Нет, конечно, мы тут иногда врем. Новый свет и город, из которого я родом (имя не произносим и даже не думаем), – вообще одна большая сплошная ложь. Но это другое. Я уже говорил, мужчины все время врут: самим себе, другим мужчинам, миру в целом… но как ее различить, когда ложь – только ниточка в клубке других лжей и правд, непрестанно порхающих вокруг твоей головы? Все знают, што ты врешь, но и сами они тоже врут, так што какая разница? Што это меняет? Это просто струя в реке, имя которой мужчина, часть его Шума. Иногда ее можно увидеть, выделить, отделить от всего остального, а иногда – нет.

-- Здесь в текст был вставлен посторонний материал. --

/-- SET STREAM (R68, R69); its data are the stream's state after the command (R159). -/
def effectSetStream (i : StreamId) (enable : Bool) (timeout : TimeoutSetting) (policy : LossPolicy) (s : State) :
    State × Ended :=
  let refs :=
    match policy with
    | .scene n => definedInBoth s fun t => (t.scenes.get n).isSome
    | _ => true
  if refs then
    let s' := applySetStream i enable timeout policy s
    (s', .done [streamStateCode (s'.streams.get i).state])
  else (s, .refused .undefinedRef [])

/-- The channels a RECALL SCENE acts on: those both in its mask and named by the scene (R27). -/
def recalled (s : State) (n : Fin 8) (mask : Option Mask) (c : Channel) : Bool :=
  (match mask with | some m => inMask m c | none => true) && (sceneLevel s.active n c).isSome

/-- RECALL SCENE (R26, R27); its data are the number of overrides set (R160). DESIGN CHOICE (assumption 27): in ARMED a scene
that the active set defines and the staged set lacks is accepted, since the three checks of R26, which R160 repeats, look the
scene up in the active set alone; R114 and the last row of R129 can be read as refusing it with UNDEFINED_REF. -/
def effectRecallScene (n : Fin 8) (mask : Option Mask) (profile : Option (Fin 16)) (s : State) : State × Ended :=
  let profileOk :=
    match profile with
    | some p => definedInBoth s fun t => (profileOf t p).isSome
    | none => true
  if (s.active.scenes.get n).isSome && profileOk then
    let s' := { s with target := { s.target with
        overrides := Tab.of fun c =>
          match sceneLevel s.active n c with
          | some l =>
            if recalled s n mask c then some { origin := .command, level := l, profile := profile }
            else s.target.overrides.get c
          | none => s.target.overrides.get c } }
    (recompute (recalled s n mask) s', .done [byteOf (countChannels (recalled s n mask))])
  else (s, .refused .undefinedRef [])

/-- RELEASE (R28); its data are the numbers of overrides removed and set again (R161). -/
def effectRelease (mask : Mask) (s : State) : State × Ended :=
  let chosen := fun c => inMask mask c && (s.target.overrides.get c).isSome
  let s' := reexamine chosen (removeOverrides chosen s)
  (recompute chosen s',
    .done [byteOf (countChannels chosen),
           byteOf (countChannels fun c => chosen c && (s'.target.overrides.get c).isSome)])

/-- OUTPUTS ON (R78). -/
def effectOutputsOn (s : State) : State × Ended :=
  (formOutputs { s with output := { s.output with switchOn := true } }, .done [])

/-- OUTPUTS OFF, and the abort of a running audit (R79). -/
def effectOutputsOff (s : State) : State × Ended :=
  (formOutputs (abortAudit { s with output := { s.output with switchOn := false } }), .done [])

/-- CLEAR FAULTS (R90); its data are the number of latches cleared (R163). -/
def effectClearFaults (mask : Mask) (s : State) : State × Ended :=
  (formOutputs { s with output := { s.output with
      monitors := Tab.of fun c =>
        let m := s.output.monitors.get c
        if inMask mask c then { m with count := 0, latch := none } else m } },
    .done [byteOf (countChannels fun c => inMask mask c && (s.output.monitors.get c).latch.isSome)])

/-- START AUDIT (R97, R98): refused with BAD_STATE while the outputs are OFF or the condition is HOT; an audit whose every
channel is skipped completes within the event. -/
def effectStartAudit (mask : Mask) (testLevel : Level) (dwell : Nat) (s : State) : State × Ended :=
  if s.output.switchOn = false ∨ s.output.thermal = .hot then (s, .refused .badState [])
  else
    let s1 := beginAudit mask testLevel dwell s
    match s1.audit.run with
    | some run =>
      if run.under.isSome then (formOutputs s1, .began)
      else
        (formOutputs { s1 with audit := { s1.audit with run := none } }, .done (tallyBytes run.tallies))
    | none => (s1, .done [])

/-- ABORT AUDIT (R104); with no audit running it changes nothing. -/
def effectAbortAudit (s : State) : State × Ended :=
  (if s.audit.run.isSome then formOutputs (abortAudit s) else s, .done [])

/-- SET CEILING (R80). -/
def effectSetCeiling (level : Level) (s : State) : State × Ended :=
  (formOutputs { s with output := { s.output with ceiling := level } }, .done [])

/-- READ (R166): it changes no state. -/
def effectRead (item : ReadItem) (s : State) : State × Ended := (s, .done (readData s item))

/-- NODE RESET (R150, R173): the collections are emptied, then every block is reset; the address and the group set are kept. -/
def effectNodeReset (s : State) : State × Ended :=
  (resetBlocks { s with command := { s.command with running := none, queue := [], replies := [] } }, .done [])
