/-- The sequence number is free (R135). -/
def SeqFree (u : CommandUnit) (seq : Byte) : Prop := ∀ r ∈ heldRecords u, r.seq ≠ seq

/-- A command arriving now executes on acceptance: the node hears the ring, nothing is running, and the sequence number is
free (R135, R139, R188). -/
def Ready (s : State) (seq : Byte) : Prop :=
  ringConnected s = true ∧ s.command.running = none ∧ SeqFree s.command seq

/-- The output levels of `t` were formed at once within the running period: each is the one of R84, and the period's driven
and under-test marks follow (R85, R87, R88). -/
def FormedAtOnce (s t : State) : Prop :=
  ∀ c, t.output.levels.get c = ruledLevel t c
    ∧ t.output.driven.get c = (s.output.driven.get c && ruledLevel t c != 0)
    ∧ t.output.tested.get c = (s.output.tested.get c || t.audit.run.bind AuditRun.under == some c)

/-- A ramp record takes a target change, `delay` being the delay of the profile in effect after the event (R45, R46, R47): the
level stays; STEADY starts the delay, or MOVING where it is 0; WAITING keeps its count and MOVING goes on, but for a target
that equals the level, which makes both STEADY. -/
def TargetTaken (delay : Nat) (target : Level) (old new : Ramp) : Prop :=
  new.level = old.level
    ∧ (old.state = .steady → (0 < delay → new.state = .waiting ∧ new.delay = delay)
        ∧ (delay = 0 → new.state = .moving ∧ new.delay = 0))
    ∧ (old.state = .waiting → (target = old.level → new.state = .steady ∧ new.delay = 0)
        ∧ (target ≠ old.level → new.state = .waiting ∧ new.delay = old.delay))
    ∧ (old.state = .moving → (target = old.level → new.state = .steady ∧ new.delay = 0)
        ∧ (target ≠ old.level → new.state = .moving ∧ new.delay = old.delay))

/-- Going from `s` to `t`, exactly the channels chosen had their targets recomputed, each change handed to the ramp engine once
(R36, R45 to R47). -/
def Recomputed (chosen : Channel → Prop) (s t : State) : Prop :=
  ∀ c,
    (chosen c → t.target.targets.get c = targetOf t c) ∧ (¬ chosen c → t.target.targets.get c = s.target.targets.get c)
      ∧ (t.target.targets.get c = s.target.targets.get c → t.ramps.get c = s.ramps.get c)
      ∧ (t.target.targets.get c ≠ s.target.targets.get c →
          TargetTaken (profileFor t c).delay.toNat (t.target.targets.get c) (s.ramps.get c) (t.ramps.get c))

/-! ### The frames of the ring -/

/-- The CRC of a frame (R178). -/
def goodCrc (kind : Byte) (length : BitVec 16) (body : List Byte) : BitVec 16 :=
  crcOf (kind :: (wordBytes length ++ body))

/-- A frame is about to be taken: the node hears the ring, and a lead-in has been seen (R176, R188). -/
def AwaitsFrame (s : State) : Prop := ringConnected s = true ∧ s.ring.rx = .leadIn

/-- A whole frame: LENGTH at most 256, and so many body bytes (R177). -/
def Whole (length : BitVec 16) (body : List Byte) : Prop := length.toNat ≤ 256 ∧ body.length = length.toNat

/-- The frame that a frame row brings: KIND, LENGTH, BODY, CRC. -/
def frameOf : Instr → Option (Byte × BitVec 16 × List Byte × BitVec 16)
  | .levelFrame l b c => some (1, l, b, c)
  | .commandFrame l b c => some (2, l, b, c)
  | .pollFrame l b c => some (3, l, b, c)
  | .enumerateFrame l b c => some (4, l, b, c)
  | .syncFrame l b c => some (5, l, b, c)
  | .healthFrame l b c => some (6, l, b, c)
  | .unknownKindFrame k l b c => some (k, l, b, c)
  | _ => none

/-- The command row of a command code (section 9.1). -/
def commandOf (code seq : Byte) (params : List Byte) : Option Instr :=
  if code = 1 then some (.setGroups seq params)
  else if code = 2 then some (.writePatch seq params)
  else if code = 3 then some (.writeChannel seq params)
  else if code = 4 then some (.writeProfile seq params)
  else if code = 5 then some (.writeCurve seq params)
  else if code = 6 then some (.writeScene seq params)
  else if code = 7 then some (.copyActive seq params)
  else if code = 8 then some (.arm seq params)
  else if code = 9 then some (.disarm seq params)
  else if code = 10 then some (.commitNow seq params)
  else if code = 11 then some (.setStream seq params)
  else if code = 12 then some (.recallScene seq params)
  else if code = 13 then some (.release seq params)
  else if code = 14 then some (.outputsOn seq params)
  else if code = 15 then some (.outputsOff seq params)
  else if code = 16 then some (.clearFaults seq params)
  else if code = 17 then some (.startAudit seq params)
  else if code = 18 then some (.abortAudit seq params)
  else if code = 19 then some (.setCeiling seq params)
  else if code = 20 then some (.read seq params)
  else if code = 21 then some (.nodeReset seq params)
  else none
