-- ==== Sys2Proof/Certificates/Slice0/Obligations.lean ====
section
/-! DEFINITION. The statements about the node, for the provers. -/

open Sys2Proof Sys2Proof.Machine

/-! ### The machine -/

/-- A step takes the command at the front of the queue and runs it on the state with the queue's rest; on an empty queue the
node idles (the model's choice, assumption 1). -/
def Obligations.StepTakesFrontCommand : Prop :=
  (∀ c rest s, s.pending = c :: rest → step s = exec c { s with pending := rest })
    ∧ ∀ s, s.pending = [] → step s = .next s

/-- Every command is answered with a next state, and none touches the commands that wait. -/
def Obligations.EveryCommandKeepsQueue : Prop :=
  ∀ c s, ∃ t, exec c s = .next t ∧ t.pending = s.pending

/-- The state after reset meets every invariant. Reset values no rule gives are the model's (assumptions 2 and 13). -/
def Obligations.ResetMeetsInvariants : Prop :=
  OutputsOk State.reset ∧ RampsOk State.reset
    ∧ (StreamsOk State.reset ∧ ContributionsOk State.reset ∧ OverridesOk State.reset ∧ TargetsOk State.reset)
    ∧ StagingOk State.reset ∧ TablesOk State.reset ∧ (WindowOk State.reset ∧ AuditOk State.reset)
    ∧ MonitorsOk State.reset ∧ LinkOk State.reset

/-! ### Invariants that every step keeps -/

/-- R84 and R85: at every instant each output level is the one of the output level rule. -/
def Obligations.OutputLevelsFollowRule : Prop :=
  ∀ s t, OutputsOk s → step s = .next t → OutputsOk t

/-- R44: STEADY is level equal to target; delay remaining above 0 exactly in WAITING, and at most 255. -/
def Obligations.RampRecordsKept : Prop :=
  ∀ s t, RampsOk s → step s = .next t → RampsOk t

/-- R7, R15, R20, R22, R23, R60: stream records, contributions, overrides and targets agree with one another. -/
def Obligations.LevelPathKept : Prop :=
  ∀ s t, StreamsOk s → ContributionsOk s → OverridesOk s → TargetsOk s → step s = .next t →
    StreamsOk t ∧ ContributionsOk t ∧ OverridesOk t ∧ TargetsOk t

/-- R96, R136, R137: the three collections keep their capacities and their places, no sequence number appears twice, and the
running slot is occupied exactly while an audit runs. -/
def Obligations.WindowAndAuditKept : Prop :=
  ∀ s t, WindowOk s → AuditOk s → step s = .next t → WindowOk t ∧ AuditOk t

/-- R113, R114, R128: the active set's references are defined, CLEAN means equal sets, an ARMED set stays valid. -/
def Obligations.TableReferencesKept : Prop :=
  ∀ s t, StagingOk s → step s = .next t → StagingOk t

/-- R2, R25, R43, R88, R146, R184, R188: the items of both table sets keep their form; confirm counts stay below 3; the group
set and the address stay in range, the bypass is disengaged only while the supply is up and RESETN high, an engaged one holds
the receiver in HUNT, and no hold of its switch lasts beyond 10 character times (R189). -/
def Obligations.FormsAndRangesKept : Prop :=
  ∀ s t, step s = .next t →
    (TablesOk s → TablesOk t) ∧ (MonitorsOk s → MonitorsOk t) ∧ (LinkOk s → LinkOk t)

Но когда мужчина врет, он от этого не перестает быть самим собой.

А о Виоле я знаю только то, што она говорит. Единственная правда, которая у меня о ней есть, – это та, што выходит у нее изо рта, и вот секунду назад она сказала, што она Хильди, а я Бен, и мы с ней оба из Фарбранча, и говорила при этом, как Уилф (хотя он сам ни разу не оттуда), и это как будто вдруг стало правдой, все это, и мир на мгновение изменился, вот на эту самую секунду он стал весь сделан из Виолиного голоса, который не описывал вещи, он их создавал, он делал нас другими просто потому, што говорил об этом.

О, моя голова…

– Тодд! Тодд! – Мэнчи вдруг объявился позади телеги и теперь радостно таращился на нас из-под ног. – Тодд!

– Вот дерьмо, – выразительно сказала Виола.

Я соскочил с телеги, сграбастал его, зажал морду и поскорее взгромоздился обратно.

– Тд? – поинтересовался он через закрытую пасть.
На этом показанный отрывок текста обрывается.